Exercise
Pull every line with "writes" from the material.

Input for this task

-- ==== Sys2Proof/Laws/Descriptor.lean ====
section
/-! SUPPORT. The fields of a descriptor read back as they were written (30_encoding.md R63). -/

namespace Sys2Proof

variable (op : BitVec 8) (hp ap bp cp : BitVec 1) (byte : Byte) (hidx a n b c : Word)

@[simp] theorem make_op :
    (Descriptor.make op hp ap bp cp byte hidx a n b c).op = op := by
  apply BitVec.eq_of_getLsbD_eq
  intro i hi
  simp only [Descriptor.op, Descriptor.field, Descriptor.make, BitVec.getLsbD_extractLsb',
    BitVec.getLsbD_append, hi, decide_true, Bool.true_and]
  rw [if_pos (by omega)]
  exact congrArg op.getLsbD (by omega)

@[simp] theorem make_hp :
    (Descriptor.make op hp ap bp cp byte hidx a n b c).hp = hp := by
  apply BitVec.eq_of_getLsbD_eq
  intro i hi
  simp only [Descriptor.hp, Descriptor.field, Descriptor.make, BitVec.getLsbD_extractLsb',
    BitVec.getLsbD_append, hi, decide_true, Bool.true_and]
  iterate 1 rw [if_neg (by omega)]
  rw [if_pos (by omega)]
  exact congrArg hp.getLsbD (by omega)

@[simp] theorem make_ap :
    (Descriptor.make op hp ap bp cp byte hidx a n b c).ap = ap := by
  apply BitVec.eq_of_getLsbD_eq
  intro i hi
  simp only [Descriptor.ap, Descriptor.field, Descriptor.make, BitVec.getLsbD_extractLsb',
    BitVec.getLsbD_append, hi, decide_true, Bool.true_and]
  iterate 2 rw [if_neg (by omega)]
  rw [if_pos (by omega)]
  exact congrArg ap.getLsbD (by omega)

@[simp] theorem make_bp :
    (Descriptor.make op hp ap bp cp byte hidx a n b c).bp = bp := by
  apply BitVec.eq_of_getLsbD_eq
  intro i hi
  simp only [Descriptor.bp, Descriptor.field, Descriptor.make, BitVec.getLsbD_extractLsb',
    BitVec.getLsbD_append, hi, decide_true, Bool.true_and]
  iterate 3 rw [if_neg (by omega)]
  rw [if_pos (by omega)]
  exact congrArg bp.getLsbD (by omega)

@[simp] theorem make_cp :
    (Descriptor.make op hp ap bp cp byte hidx a n b c).cp = cp := by
  apply BitVec.eq_of_getLsbD_eq
  intro i hi
  simp only [Descriptor.cp, Descriptor.field, Descriptor.make, BitVec.getLsbD_extractLsb',
    BitVec.getLsbD_append, hi, decide_true, Bool.true_and]
  iterate 4 rw [if_neg (by omega)]
  rw [if_pos (by omega)]
  exact congrArg cp.getLsbD (by omega)

@[simp] theorem make_reserved_12 :
    (Descriptor.make op hp ap bp cp byte hidx a n b c).field 12 4 = 0 := by
  apply BitVec.eq_of_getLsbD_eq
  intro i hi
  simp only [Descriptor.field, Descriptor.make, BitVec.getLsbD_extractLsb',
    BitVec.getLsbD_append, hi, decide_true, Bool.true_and]
  iterate 5 rw [if_neg (by omega)]
  rw [if_pos (by omega)]
  simp

@[simp] theorem make_byte :
    (Descriptor.make op hp ap bp cp byte hidx a n b c).byte = byte := by
  apply BitVec.eq_of_getLsbD_eq
  intro i hi
  simp only [Descriptor.byte, Descriptor.field, Descriptor.make, BitVec.getLsbD_extractLsb',
    BitVec.getLsbD_append, hi, decide_true, Bool.true_and]
  iterate 6 rw [if_neg (by omega)]
  rw [if_pos (by omega)]
  exact congrArg byte.getLsbD (by omega)

@[simp] theorem make_reserved_24 :
    (Descriptor.make op hp ap bp cp byte hidx a n b c).field 24 8 = 0 := by
  apply BitVec.eq_of_getLsbD_eq
  intro i hi
  simp only [Descriptor.field, Descriptor.make, BitVec.getLsbD_extractLsb',
    BitVec.getLsbD_append, hi, decide_true, Bool.true_and]
  iterate 7 rw [if_neg (by omega)]
  rw [if_pos (by omega)]
  simp

@[simp] theorem make_hidx :
    (Descriptor.make op hp ap bp cp byte hidx a n b c).hidx = hidx := by
  apply BitVec.eq_of_getLsbD_eq
  intro i hi
  simp only [Descriptor.hidx, Descriptor.field, Descriptor.make, BitVec.getLsbD_extractLsb',
    BitVec.getLsbD_append, hi, decide_true, Bool.true_and]
  iterate 8 rw [if_neg (by omega)]
  rw [if_pos (by omega)]
  exact congrArg hidx.getLsbD (by omega)

@[simp] theorem make_a :
    (Descriptor.make op hp ap bp cp byte hidx a n b c).a = a := by
  apply BitVec.eq_of_getLsbD_eq
  intro i hi
  simp only [Descriptor.a, Descriptor.field, Descriptor.make, BitVec.getLsbD_extractLsb',
    BitVec.getLsbD_append, hi, decide_true, Bool.true_and]
  iterate 9 rw [if_neg (by omega)]
  rw [if_pos (by omega)]
  exact congrArg a.getLsbD (by omega)

@[simp] theorem make_n :
    (Descriptor.make op hp ap bp cp byte hidx a n b c).n = n := by
  apply BitVec.eq_of_getLsbD_eq
  intro i hi
  simp only [Descriptor.n, Descriptor.field, Descriptor.make, BitVec.getLsbD_extractLsb',
    BitVec.getLsbD_append, hi, decide_true, Bool.true_and]
  iterate 10 rw [if_neg (by omega)]
  rw [if_pos (by omega)]
  exact congrArg n.getLsbD (by omega)

@[simp] theorem make_b :
    (Descriptor.make op hp ap bp cp byte hidx a n b c).b = b := by
  apply BitVec.eq_of_getLsbD_eq
  intro i hi
  simp only [Descriptor.b, Descriptor.field, Descriptor.make, BitVec.getLsbD_extractLsb',
    BitVec.getLsbD_append, hi, decide_true, Bool.true_and]
  iterate 11 rw [if_neg (by omega)]
  rw [if_pos (by omega)]
  exact congrArg b.getLsbD (by omega)

@[simp] theorem make_c :
    (Descriptor.make op hp ap bp cp byte hidx a n b c).c = c := by
  apply BitVec.eq_of_getLsbD_eq
  intro i hi
  simp only [Descriptor.c, Descriptor.field, Descriptor.make, BitVec.getLsbD_extractLsb',
    BitVec.getLsbD_append, hi, decide_true, Bool.true_and]
  iterate 12 rw [if_neg (by omega)]
  exact congrArg c.getLsbD (by omega)

theorem piece_eq {p : Prop} [Decidable p] {x y z : Bool} (hx : p → x = z) (hy : ¬ p → y = z) :
    (if p then x else y) = z := by
  split
  · exact hx ‹_›
  · exact hy ‹_›

/-- A descriptor whose reserved bits are 0 is made of its fields. -/
theorem make_fields (d : Descriptor) (h4 : d.field 12 4 = 0) (h8 : d.field 24 8 = 0) :
    Descriptor.make d.op d.hp d.ap d.bp d.cp d.byte d.hidx d.a d.n d.b d.c = d := by
  unfold Descriptor.make
  rw [← h4, ← h8]
  apply BitVec.eq_of_getLsbD_eq
  intro i hi
  simp only [Descriptor.op, Descriptor.hp, Descriptor.ap, Descriptor.bp, Descriptor.cp,
    Descriptor.byte, Descriptor.hidx, Descriptor.a, Descriptor.n, Descriptor.b, Descriptor.c,
    Descriptor.field, BitVec.getLsbD_append, BitVec.getLsbD_extractLsb']
  iterate 12
    refine piece_eq (fun h => ?_) (fun h => ?_)
    · rw [decide_eq_true h, Bool.true_and]
      exact congrArg d.getLsbD (by omega)
  rw [decide_eq_true (by omega), Bool.true_and]
  exact congrArg d.getLsbD (by omega)

end Sys2Proof
end

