-- ==== Sys2Proof/Tests/Slice0.lean ====
section
/-! SUPPORT. The model's own tests. Every expected value is copied from 95_test_vectors.md (the row is
named in the comment) or worked out by hand from the rule named. The `witness_` theorems show, for each
statement that has hypotheses, a concrete state and operands that meet all of them. -/

namespace Sys2Proof.Tests

open Sys2Proof Sys2Proof.Machine

/-! ### Fixtures -/

/-- One session with the fields 95 writes as `(bound, state, out_base, cap, widx, frame_len)`, beside
a memory, under the default profile. -/
def fix (bound : Bool) (state : Mode) (base cap widx flen : Word) (m : Memory := []) : State :=
  { State.reset with sess := [⟨bound, state, base, cap, widx, flen⟩], mem := m }

/-- Two sessions bound to buffers that do not overlap. -/
def two (x y : Mode) : State :=
  { State.reset with sess := [⟨true, x, 0x2000, 2, 0, 0⟩, ⟨true, y, 0x4000, 2, 0, 0⟩] }

/-- The same machine with a `MEM_OK` that refuses everything. -/
def sealed (s : State) : State := { s with params := { s.params with regions := [] } }

/-- The same machine with a `MEM_OK` that allows these regions only. -/
def within (s : State) (rs : List Region) : State :=
  { s with params := { s.params with regions := rs } }

/-- The same machine with the caller's inputs. -/
def given (s : State) (is : List Input) : State := { s with pending := is }

/-- The state an outcome leaves, if it is a next state. -/
def nextOf : Host.Outcome State Fault Refusal → Option State
  | .next s => some s
  | _ => none

/-- The record an outcome returns last. -/
def record (o : Host.Outcome State Fault Refusal) : Option Result :=
  (nextOf o).bind (fun s => s.results.getLast?)

/-- The session and the memory an outcome leaves. -/
def left (o : Host.Outcome State Fault Refusal) : Option (List Session × Memory) :=
  (nextOf o).map (fun s => (s.sess, s.mem))

/-- Handle `s0`. -/
def s0 : Handle := .session 0

/-! ### Well-formedness (R8, R9, R63) -/

/-- A parameter set with the four markers. -/
def marked (a b c d : Byte) : Params := ⟨⟨a, b, c, d⟩, []⟩

theorem test_params_default_accepted : Params.ofReset.accepted 1 = true := by decide
theorem test_params_no_session : Params.ofReset.accepted 0 = false := by decide
theorem test_params_END_ESC : (marked 1 1 2 3).accepted 1 = false := by decide
theorem test_params_END_ESC_END : (marked 1 2 1 3).accepted 1 = false := by decide
theorem test_params_END_ESC_ESC : (marked 1 2 3 1).accepted 1 = false := by decide
theorem test_params_ESC_ESC_END : (marked 1 2 2 3).accepted 1 = false := by decide
theorem test_params_ESC_ESC_ESC : (marked 1 2 3 2).accepted 1 = false := by decide
theorem test_params_ESC_END_ESC_ESC : (marked 1 2 3 3).accepted 1 = false := by decide

/-- R10: a set that breaks the examples' presuppositions is still accepted. -/
theorem test_params_examples :
    (marked 1 2 3 4).accepted 1 = true ∧ (marked 1 2 3 4).markers.admitExamples = false := by decide

/-- VD4's reserved bits, and a reserved bit of `[31:24]`. -/
theorem test_canonical_refuses_reserved_bits :
    (Descriptor.ofWords 0x00C0F102 0 0 0 0 0).canonical = false ∧
    (Descriptor.ofWords 0x01C00102 0 0 0 0 0).canonical = false := by decide

/-- The index of a NULL handle, and the value of an absent A, B and C. -/
theorem test_canonical_refuses_absent_values :
    (Descriptor.ofWords 0x00C00002 3 0 0 0 0).canonical = false ∧
    (Descriptor.ofWords 0x00000103 0 7 0 0 0).canonical = false ∧
    (Descriptor.ofWords 0x00000004 0 0 0 7 0).canonical = false ∧
    (Descriptor.ofWords 0x00000004 0 0 0 0 7).canonical = false := by decide

/-- A field the command does not name: `byte` of BIND, `n` of DECB, `hp` of ENC, `n` of STAT. -/
theorem test_canonical_refuses_unnamed_fields :
    (Descriptor.ofWords 0x00010101 0 0 0 0 0).canonical = false ∧
    (Descriptor.ofWords 0x00C00102 0 0 9 0 0).canonical = false ∧
    (Descriptor.ofWords 0x00000104 0 0 0 0 0).canonical = false ∧
    (Descriptor.ofWords 0x00000105 0 0 9 0 0).canonical = false := by decide

/-! ### Decoding, from the words 95 writes -/

/-- "As one 192-bit number it is ..." (95, descriptor encoding). -/
theorem test_decode_bind :
    decode 0x000000000000000000000010000020000000000000000301#192 =
      .ok (.bind s0 (.present 0x2000) 16) := rfl

/-- VD3: `DECB s3, 0xC0`. -/
theorem test_decode_decb :
    decode (Descriptor.ofWords 0x00C00102 3 0 0 0 0) = .ok (.decb (.session 3) 0xC0) := rfl

/-- P1.2: `DECN s0, @0x1000, 9`. -/
theorem test_decode_decn :
    decode (Descriptor.ofWords 0x00000303 0 0x1000 9 0 0) = .ok (.decn s0 (.present 0x1000) 9) := rfl

/-- P2.1: `ENC @0x1000, 3, @0x3000, 6`. -/
theorem test_decode_enc :
    decode (Descriptor.ofWords 0x00000E04 0 0x1000 3 0x3000 6) =
      .ok (.enc (.present 0x1000) 3 (.present 0x3000) (.value 6)) := rfl

/-- VT1: `STAT s0`. -/
theorem test_decode_stat :
    decode (Descriptor.ofWords 0x00000105 0 0 0 0 0) = .ok (.stat s0) := rfl

/-- VC2: opcode `0x06` is no command. -/
theorem test_decode_undefined :
    decode (Descriptor.ofWords 6 0 0 0 0 0) = .error (.undefinedOpcode 6) := rfl

/-- The encoder writes the words 95 gives for VB4's neighbour P1.1 and for VE14. -/
theorem test_encode :
    encode (.bind s0 (.present 0x2000) 16) = Descriptor.ofWords 0x00000301 0 0x2000 0x10 0 0 ∧
    encode (.enc .absent 1 (.present 0x3000) (.value 4)) =
      Descriptor.ofWords 0x00000C04 0 0 1 0x3000 4 := by decide

/-- A table word shorter than a descriptor leaves the bits above it 0. -/
theorem test_table_word : decodeTableWord 8 0xFFFF02 = some (.decb .null 0) := rfl

/-- The assembler spelling of R70. -/
theorem test_asm :
    (Instr.bind s0 (.present 16) 8).asm = "BIND s0, @16, 8" ∧
    (Instr.enc .absent 0 (.present 1) .absent).asm = "ENC -, 0, @1, -" := by decide

/-- The assembler lines of R70's examples and of 95 section 2, and a FEED (R71). -/
theorem test_assemble :
    assemble Markers.defaultProfile "BIND s0, @0x2000, 16 ; bind".toList =
      some [.bind s0 (.present 0x2000) 16] ∧
    assemble Markers.defaultProfile "ENC  @0x1000, 1, @0x3000, -".toList =
      some [.enc (.present 0x1000) 1 (.present 0x3000) .absent] ∧
    assemble Markers.defaultProfile "FEED -, ESC, 0xFF".toList =
      some [.decb .null 0xDB, .decb .null 0xFF] ∧
    assemble Markers.defaultProfile "DECB s0, 256".toList = none := by decide

/-- The result record of VT2, word by word from bits `[31:0]` up. -/
theorem test_result_record :
    (statResult ⟨true, .ESCAPED, 0x2000, 16, 1, 3⟩).encode =
      (0x00000000#32 ++ 0x00000003#32 ++ 0x00000001#32 ++ 0x00000010#32 ++ 0x00002000#32 ++
        0x00000000#32 ++ 0x00000000#32 ++ 0x00000028#32) := by decide

/-! ### One step of each command -/

/-- VB5: a rebind in ESCAPED discards the frame and clears `frame_len`. -/
theorem test_bind_rebind :
    left (exec (.bind s0 (.present 0x4000) 8) (fix true .ESCAPED 0x2000 16 3 5 [(0x2000, 1)])) =
      some ([⟨true, .IDLE, 0x4000, 8, 0, 0⟩], [(0x2000, 1)]) := by decide

/-- VB4: a bind of an absent buffer unbinds, though `n` is 16. -/
theorem test_bind_absent :
    left (exec (.bind s0 .absent 16) (fix true .ACTIVE 0x2000 16 3 5)) =
      some ([Session.reset], []) := by decide

/-- VS15: the unescaped byte is stored at the index before the increment. -/
theorem test_decb_store_then_advance :
    left (exec (.decb s0 0xDC) (fix true .ESCAPED 0x2000 2 1 0)) =
      some ([⟨true, .ACTIVE, 0x2000, 2, 2, 0⟩], [(0x2001, 0xC0)]) := by decide

/-- VS22: an invalid escape in a full buffer is ERROR, not OVERFLOW. -/
theorem test_decb_error_before_overflow :
    record (exec (.decb s0 0xFF) (fix true .ESCAPED 0x2000 2 2 0)) = some { outcome := .ERROR } := by
  decide

/-- VN9: DECN stops on the first COMPLETE. -/
theorem test_decn_stops :
    record (exec (.decn s0 (.present 0x1000) 5) (fix true .IDLE 0x2000 16 0 0
      [(0x1000, 0xC0), (0x1001, 0x41), (0x1002, 0xC0), (0x1003, 0x42), (0x1004, 0xC0)])) =
      some { outcome := .COMPLETE, length := 1, consumed := 3 } := by decide

/-- VN10: the overflow is on the code byte, after the ESC was consumed. -/
theorem test_decn_overflow :
    record (exec (.decn s0 (.present 0x1000) 5) (fix true .IDLE 0x2000 1 0 0
      [(0x1000, 0xC0), (0x1001, 0x11), (0x1002, 0xDB), (0x1003, 0xDC), (0x1004, 0xC0)])) =
      some { outcome := .OVERFLOW, consumed := 4 } := by decide

/-- VE9: two escapes. -/
theorem test_enc_escapes :
    (nextOf (exec (.enc (.present 0x1000) 2 (.present 0x3000) (.value 6))
        (fix false .IDLE 0 0 0 0 [(0x1000, 0xC0), (0x1001, 0xDB)]))).map
      (fun s => (s.results, s.mem.bytes 0x3000 7)) =
      some ([{ outcome := .COMPLETE, length := 6 }], [0xC0, 0xDB, 0xDC, 0xDB, 0xDD, 0xC0, 0]) := by
  decide

/-- VE11: the written prefix ends in a lone ESC. -/
theorem test_enc_lone_ESC :
    (nextOf (exec (.enc (.present 0x1000) 1 (.present 0x3000) (.value 2))
        (fix false .IDLE 0 0 0 0 [(0x1000, 0xDB)]))).map
      (fun s => (s.results, s.mem.bytes 0x3000 3)) =
      some ([{ outcome := .OVERFLOW }], [0xC0, 0xDB, 0]) := by decide

/-- VT2. -/
theorem test_stat :
    record (exec (.stat s0) (fix true .ESCAPED 0x2000 16 1 3)) =
      some { outcome := .CONTINUE, st_bound := true, st_state := .ESCAPED, st_base := 0x2000,
             st_cap := 16, st_widx := 1, st_flen := 3 } := by decide

/-- VT3. -/
theorem test_stat_null :
    record (exec (.stat .null) State.reset) = some { outcome := .ERROR } := by decide

/-- VC2, as the first command after reset. -/
theorem test_first_step :
    record (step (State.reset.withFetchWord 192 6)) = some { outcome := .ERROR } := by decide

/-- R39, R40: an address that ran past the top does not wrap, it faults. -/
theorem test_top_of_memory :
    memRead 0x100000000 State.reset = .memFault 0x100000000 State.reset ∧
    memRead 0xFFFFFFFF State.reset = .done 0 State.reset := by decide

/-! ### Witnesses: concrete states and operands that meet every hypothesis of a statement -/

theorem witness_EncodingInvertsCanonicalDecoding :
    (Descriptor.ofWords 0x00000301 0 0x2000 16 0 0).canonical = true ∧
      decode (Descriptor.ofWords 0x00000301 0 0x2000 16 0 0) = .ok (.bind s0 (.present 0x2000) 16) :=
  ⟨by decide, rfl⟩

/-- Two different descriptors that meet the hypotheses of `UnnamedFieldsAreIgnored`. -/
abbrev alike (d e : Descriptor) : Prop :=
  d ≠ e ∧ d.op = e.op ∧
    (d.op ∈ [0x01#8, 0x02#8, 0x03#8, 0x05#8] → d.hp = e.hp ∧ (d.hp = 1 → d.hidx = e.hidx)) ∧
    (d.op ∈ [0x01#8, 0x03#8, 0x04#8] → d.ap = e.ap ∧ (d.ap = 1 → d.a = e.a) ∧ d.n = e.n) ∧
    (d.op = 0x02 → d.byte = e.byte) ∧
    (d.op = 0x04 →
      d.bp = e.bp ∧ (d.bp = 1 → d.b = e.b) ∧ d.cp = e.cp ∧ (d.cp = 1 → d.c = e.c))

/-- For each opcode, and an undefined one, at the boundary of each clause: the index of a NULL handle,
the addresses of absent references, every reserved bit. -/
theorem witness_UnnamedFieldsAreIgnored :
    alike (Descriptor.ofWords 0x00000001 7 5 9 0 0) (Descriptor.ofWords 0x01FFFC01 8 6 9 1 1) ∧
    alike (Descriptor.ofWords 0x00C00102 3 0 0 0 0) (Descriptor.ofWords 0xFFC0FF02 3 1 1 1 1) ∧
    alike (Descriptor.ofWords 0x00000303 3 2 1 0 0) (Descriptor.ofWords 0x01FFFF03 3 2 1 1 1) ∧
    alike (Descriptor.ofWords 0x00000004 0 5 9 1 1) (Descriptor.ofWords 0x01FFF104 4 6 9 2 2) ∧
    alike (Descriptor.ofWords 0x00000E04 0 5 9 1 1) (Descriptor.ofWords 0x01FFFF04 4 5 9 1 1) ∧
    alike (Descriptor.ofWords 0x00000005 7 0 0 0 0) (Descriptor.ofWords 0xFFFFFE05 8 1 1 1 1) ∧
    alike (Descriptor.ofWords 0 0 0 0 0 0) (Descriptor.ofWords 0xFFFFFF00 1 1 1 1 1) := by
  refine ⟨?_, ?_, ?_, ?_, ?_, ?_, ?_⟩ <;> decide

/-- Each code is some record's. -/
theorem witness_ResultRecordLayout :
    Result.ok.outcome = .CONTINUE ∧ Result.error.outcome = .ERROR ∧
    ({ outcome := .COMPLETE } : Result).outcome = .COMPLETE ∧
    ({ outcome := .EMPTY } : Result).outcome = .EMPTY ∧
    ({ outcome := .OVERFLOW } : Result).outcome = .OVERFLOW ∧
    Result.ok.st_state = .IDLE ∧
    ({ outcome := .CONTINUE, st_state := .ACTIVE } : Result).st_state = .ACTIVE ∧
    ({ outcome := .CONTINUE, st_state := .ESCAPED } : Result).st_state = .ESCAPED := by decide

theorem witness_StepRunsThePresentedCommand :
    let s := given State.reset [.command (Descriptor.ofWords 0x00000105 0 0 0 0 0)]
    s.params.accepted s.nsess = true ∧
      s.pending = .command (Descriptor.ofWords 0x00000105 0 0 0 0 0) :: [] ∧
      decode (Descriptor.ofWords 0x00000105 0 0 0 0 0) = .ok (.stat s0) ∧
      decodeTableWord 192 0x105 = some (.stat s0) := ⟨by decide, by decide, rfl, by decide⟩

/-- The opcodes next to the defined ones, and the last. -/
theorem witness_UndefinedOpcodeReturnsError :
    State.reset.params.accepted State.reset.nsess = true ∧
    (∀ d rest, (given State.reset (.command d :: rest)).pending = .command d :: rest) ∧
    Descriptor.op 0 ∉ [0x01#8, 0x02#8, 0x03#8, 0x04#8, 0x05#8] ∧
    Descriptor.op 6 ∉ [0x01#8, 0x02#8, 0x03#8, 0x04#8, 0x05#8] ∧
    Descriptor.op 0x3FF ∉ [0x01#8, 0x02#8, 0x03#8, 0x04#8, 0x05#8] :=
  ⟨by decide, fun _ _ => rfl, by decide⟩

Result
/-- One session with the fields 95 writes as `(bound, state, out_base, cap, widx, frame_len)`, beside
/-! ### Decoding, from the words 95 writes -/
/-- The encoder writes the words 95 gives for VB4's neighbour P1.1 and for VE14. -/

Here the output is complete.